Erick brings the UAZ to a screeching halt as well, slewing to one side to avoid a collision. The HMMWV’s gunner has his M2HB pointed directly at the ex-Soviet vehicle. Erick, Betsy, and Hernandez raise their hands, hoping that between the three of them, they have enough remaining scraps of American uniforms to be identified as friendlies.

There’s a brief, intense flurry of gunfire. It abates as the SAU-122 rams its nose into the hillside and stalls out. The desantniki are sprawled in the ditch, extinguished by a quick and vicious crossfire from Comms and both LAVs. Approaching the SAU-122, the team finds its crew dead in their seats, victims of a massive volley of fire from Cat, Miko, and Ortiz that somehow punched through already-weakened rear armor.

An uneasy silence falls at the team and the new arrivals regard one another. Cat, Pettimore, Ellis all recognize the tactical markings on the other guys’ vehicles. They’re from Bravo, 1-116 ACR – or, more formally, B Troop, 1st Squadron, 116th Armored Cavalry Regiment (Idaho National Guard). 1-116 ACR was attached to the U.S. Army’s 5th Infantry Division for the spring 2000 offensive into central Poland. About a week before the division arrived at Lodz and ran into a massive Soviet counterattack, B Troop received new orders direct from Northern Army Group HQ in West Germany. 5th ID never heard from them again, and the assumption before everything came apart was that they had run into massive Soviet forces and been captured or wiped out. Neither Cat, Pettimore, nor Ellis was party to exactly what those orders involved…

… but they’re here now. The HMMWV’s front-seat passenger dismounts and approaches Comms and the UAZ under the watchful eyes of his gunners. He’s of obvious Native American extraction, much moreso than Erick’s mixed heritage, and is wearing BDUs with first sergeant’s stripes. Introductions occur with a degree of mutual wariness; he identifies himself as John Wheeler, SNCO of B Troop. Some exposition reveals that the SAU-122 crew was the last remnants of a marauder band from the former Soviet 129th Motor Rifle Division. B Troop has established itself as the protectors of a community some distance to the west of here and has been conducting local stabilization operations.

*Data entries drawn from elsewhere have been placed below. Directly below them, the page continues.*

-- ==== Sys2Proof/Laws/Roles.lean ====
section
/-!
SUPPORT. What the operations do that change the landings' roles, the changes of role that wait, the vessel's mode or the mode
records that wait: each keeps `State.rolesFit` and `State.modeFit` (Safety.lean) and the queue of commands.
-/
namespace Sys2Proof.Machine

/-- what a change of the roles leaves -/
@[simp] abbrev SameM (t s : State) : Prop := t.pending = s.pending ∧ t.mode = s.mode ∧ t.dkh.modeReqs = s.dkh.modeReqs
@[simp] abbrev SameR (t s : State) : Prop := t.pending = s.pending ∧ t.roleA = s.roleA ∧ t.roleB = s.roleB ∧ t.arb.due = s.arb.due
theorem rolesFit_of {t s : State} (e : Same t s) (h : s.rolesFit) : t.rolesFit := by
  unfold State.rolesFit at *; simp_all
@[simp] theorem setRole_same (s : State) (x : Side) (r : Role) : SameM (s.setRole x r) s ∧ (s.setRole x r).arb = s.arb := by
  cases x <;> simp [State.setRole]
theorem setRole_fit (s : State) (x : Side) (r : Role) (hr : r ≠ .active) (h : s.rolesFit) : (s.setRole x r).rolesFit := by
  cases x <;> simp_all [State.setRole, State.rolesFit]
theorem setRole_both (s : State) (x : Side) (r : Role) (hr : r ≠ .active) (h : s.rolesFit) :
    ((s.setRole x r).setRole x.other .active).rolesFit ∧ ((s.setRole x.other .active).setRole x r).rolesFit
      ∧ ((s.setRole x .active).setRole x.other r).rolesFit := by
  cases x <;> simp_all [State.setRole, State.rolesFit, Side.other]
@[simp] theorem foldRoles_same (l : List RoleDue) (s : State) :
    SameM (l.foldl (fun s d => s.setRole d.side d.role) s) s ∧ (l.foldl (fun s d => s.setRole d.side d.role) s).arb = s.arb := by
  induction l generalizing s with
  | nil => simp
  | cons d t ih => simp [ih]
theorem foldRoles_fit (l : List RoleDue) (s : State) (hl : ∀ d ∈ l, d.role ≠ .active) (h : s.rolesFit) :
    (l.foldl (fun s d => s.setRole d.side d.role) s).rolesFit := by
  induction l generalizing s with
  | nil => simpa
  | cons d t ih =>
    simp only [List.foldl_cons]
    exact ih _ (fun e he => hl e (by simp [he])) (setRole_fit _ _ _ (hl d (by simp)) h)
@[simp] theorem applyDue_same (s : State) : SameM (applyDue s) s := by
  unfold applyDue; dsimp only; split <;> simp
theorem applyDue_fit (s : State) (h : s.rolesFit) : (applyDue s).rolesFit := by
  unfold applyDue; dsimp only
  split
  · exact h
  · refine foldRoles_fit _ _ (fun d hd => h.2 d ((List.mem_filter.mp hd).1)) ?_
    simp only [State.rolesFit, modArb_roles] at h ⊢
    exact ⟨h.1, fun d hd => h.2 d ((List.mem_filter.mp hd).1)⟩
@[simp] theorem dueRole_same (x : Side) (r : Role) (s : State) :
    SameM (dueRole x r s) s ∧ (dueRole x r s).roleA = s.roleA ∧ (dueRole x r s).roleB = s.roleB := by simp [dueRole]
theorem dueRole_due (x : Side) (r : Role) (s : State) :
    (dueRole x r s).arb.due = s.arb.due ++ [{ side := x, role := r, leg := s.legCount + 1 }] := by simp [dueRole]
@[simp] theorem keepAgreed_due (r : Report) (b : Arbiter) : (keepAgreed r b).due = b.due := by simp [keepAgreed]
@[simp] theorem setSince_due (x : Side) (n : Nat) (b : Arbiter) : (setSince x n b).due = b.due := by cases x <;> rfl
@[simp] theorem countAgree_due (n : Nat) (b : Arbiter) : (countAgree n b).due = b.due := by
  unfold countAgree; dsimp only; (repeat' split) <;> rfl
theorem ite_fit (c : Prop) [Decidable c] {a b : State} (ha : a.rolesFit) (hb : b.rolesFit) : (if c then a else b).rolesFit := by
  split
  · exact ha
  · exact hb
theorem optComplete_fit (c : Option Pend) (st : Status) (d : List Byte) (p : Bool) (s : State) (h : s.rolesFit) :
    (match c with
      | some c => complete c st d p s
      | none => s).rolesFit := by
  cases c
  · exact h
  · exact rolesFit_of (complete_same _ _ _ _ _) h
theorem raise_fit (src : Source) (code detail : Nat) (s : State) (h : s.rolesFit) : (raise src code detail s).rolesFit :=
  rolesFit_of (raise_same src code detail s) h
theorem dueRole_fit (x : Side) (r : Role) (s : State) (hr : r ≠ .active) (h : s.rolesFit) : (dueRole x r s).rolesFit := by
  simp only [State.rolesFit, dueRole, modArb_roles] at h ⊢
  refine ⟨h.1, fun d hd => ?_⟩
  simp at hd
  rcases hd with hd | rfl
  · exact h.2 d hd
  · exact hr
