/-! ### Chapter 16 -/

namespace C16
def key3 : KeySlot := { alg := 1, manifest := true, credential := true, maxLevel := 3, key := List.replicate 64 3 }
def chal : Challenge := { nonce := List.replicate 16 9, slot := 3, level := 2, time := 4000000000 }
def ev (n : Nat) : EvEntry := { typ := 1, data := List.replicate n 5 }
/-- A command descriptor without a valid check code. -/
def cd : List Byte := w 2 7 ++ w 2 5 ++ w 4 1 ++ w 2 8 ++ w 6 0 ++ w 8 9
def cmd (op : Nat) : Pend := { part := 1, queue := 2, seq := 4, op := op }
def cq1 (k h t o : Nat) : Tab CmdQ := [(0, { k := k, head := h, tail := t, outstanding := o }), (1, { k := k, head := h, tail := t, outstanding := o }),
  (2, { k := k, head := h, tail := t, outstanding := o })]
def eq1 (k h t u : Nat) (wait : List EvEntry) : Tab EventQ := (List.range 4).map (fun q => (q,
  { k := k, head := h, tail := t, unread := u, waiting := wait,
    held := [(some 4, 0, List.replicate 24 1), (none, 24, List.replicate 8 2), (some 5, 32, List.replicate 32 3)], nextSeq := 6 }))
def parts (c : Tab CmdQ) (e : Tab EventQ) (s : State) : State := [0, 1, 2, 3, 4, 5].foldl (fun s p => s.modPart p (fun t =>
  { t with cq := c, eq := e, lastNets := [0, 1], lastAddr := 77, level := 5, fails := 1 })) s
def base : State := { parts (cq1 0 0 0 0) (eq1 0 0 64 3 [ev 8, ev 16]) up1 with roleB := .standby }
def ringMem (s : State) : State := both (fun l => { l with
  mem := [0, 1, 2, 3].foldl (fun m p => [0, 1, 2].foldl (fun m q => putBytes m (queueBase s p false q) (cd ++ cd)) m) [],
  syn := [((queueBase s 1 false 0 + 4096) / 8, 0xA7)] }) s
def mv : QueueMove := { cmd := cmd 0x0C04, fromB := [(8, 0x10700000), (9, 0x10701000), (3, 0x107FC000)] }
def fo : FlashOp := { cmd := cmd 0x1303, off := 256, data := some (List.replicate 256 6) }
def fe : FlashOp := { cmd := cmd 0x1302 }
def pq (f : Purser → Purser) (s : State) : State := { s with pur := f s.pur }
def atLate (s : State) : State := { s with now := 2000000000000 * 65536, uptime := some (2000000000000 * 65536) }
def hold1 : Hold := { part := 1, last := 4999999999 }
def okResp : List Byte := hmac256 (key3.key.take 32) (challengeMessage chal 1) ++ List.replicate 32 0
def flashy : State := pq (fun p => { p with
  flashOps := [(0, [fo, fe]), (1, [fe]), (2, [fo])], written := [(0, [(256, 256)])], holds := [(0, some hold1)] })
  (both (fun l => { l with flash := [(0x60000000, 1), (0x60000100, 2), (0x60000101, 0), (0x61800005, 3), (0x63000101, 1)] }) base)
def sts : List State := [up1, { parts (cq1 1 8 8 0) (eq1 0 64 64 0 []) base with mode := 1 }, ringMem base, ringMem { base with mode := 1 },
  ringMem (parts (cq1 0 0 0 15) (eq1 0 0 0 0 []) base), parts (cq1 1 8 8 0) (eq1 0 4000 4056 1 [ev 8]) base,
  pq (fun p => { p with move := some mv }) (ringMem { base with mode := 1 }),
  pq (fun p => { p with move := some { mv with fromB := [] } }) { base with roleB := .outOfService },
  pq (fun p => { p with
    holds := [(0, some hold1), (1, some { part := 1, last := 0 }), (2, some { part := 3, last := 4999999999 })],
    alarms := [5, 0x0C01, 77], outbox := [(4, 0, 5, [1])], jtagOpen := true }) base,
  pq (fun p => { p with slots := [(3, key3), (4, { key3 with revoked := true })], keyWrite := some (cmd 0x0C83, key3, 5) })
    (base.modPart 1 (fun t => { t with challenge := some chal, level := 3 })),
  pq (fun p => { p with slots := [(3, key3)] })
    ({ base with mode := 1 }.modPart 1 (fun t => { t with challenge := some { chal with time := 0 }, level := 3, fails := 2, lockoutEnd := some 4000000000 })),
  pq (fun p => { p with slots := [(3, key3)] })
    ((atLate { base with mode := 1 }).modPart 1 (fun t => { t with challenge := some { chal with time := 1990000000000 }, level := 3, fails := 2 })),
  flashy, { flashy with roleB := .none },
  pq (fun p => { p with holds := [(2, some hold1), (3, some hold1)] }) (atLate { base with roleB := .quarantined })]
def tol : List State := [sts.getD 9 up1, sts.getD 10 up1, sts.getD 11 up1, sts.getD 8 up1,
  pq (fun p => { p with bootstrap := true }) (up1.modPart 0 (fun t => { t with lockoutEnd := some 5, level := 0, fails := 3 }))]
def fls : List State := [flashy, { flashy with roleB := .none }, sts.getD 8 up1, sts.getD 14 up1, sts.getD 2 up1, { base with mode := 1 }]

Ellis pulls the team aside for a conference and to assess the damage to ILM. The DShK rounds tore through the cargo compartment, missing the munitions and fuel but trashing the precious still beyond repair. Worse, from Cat’s perspective, her rucksack also took a direct hit, nothing identifiable remains of her chocolate stash or other personal effects.

The team is so close to Czestochowa, their goal, but the prospect of making contact with friendlies – who appear to be at least partially “awake” – is a powerful lure. Even Pettimore agrees it’s worth the detour. There’s some more negotiation, but the outcome isn’t really in doubt. The team mounts up and heads west with their new friends, rolling toward Dobrodzien.


Things sort of fell apart for me in August with a home purchase and move combined with one of the annual busy seasons at work, so this post is from four-month-old notes. As a result, accuracy and detail are somewhat less than I might hope. But this gets the broad strokes, and it wasn’t a bad place to pause the campaign for real life again.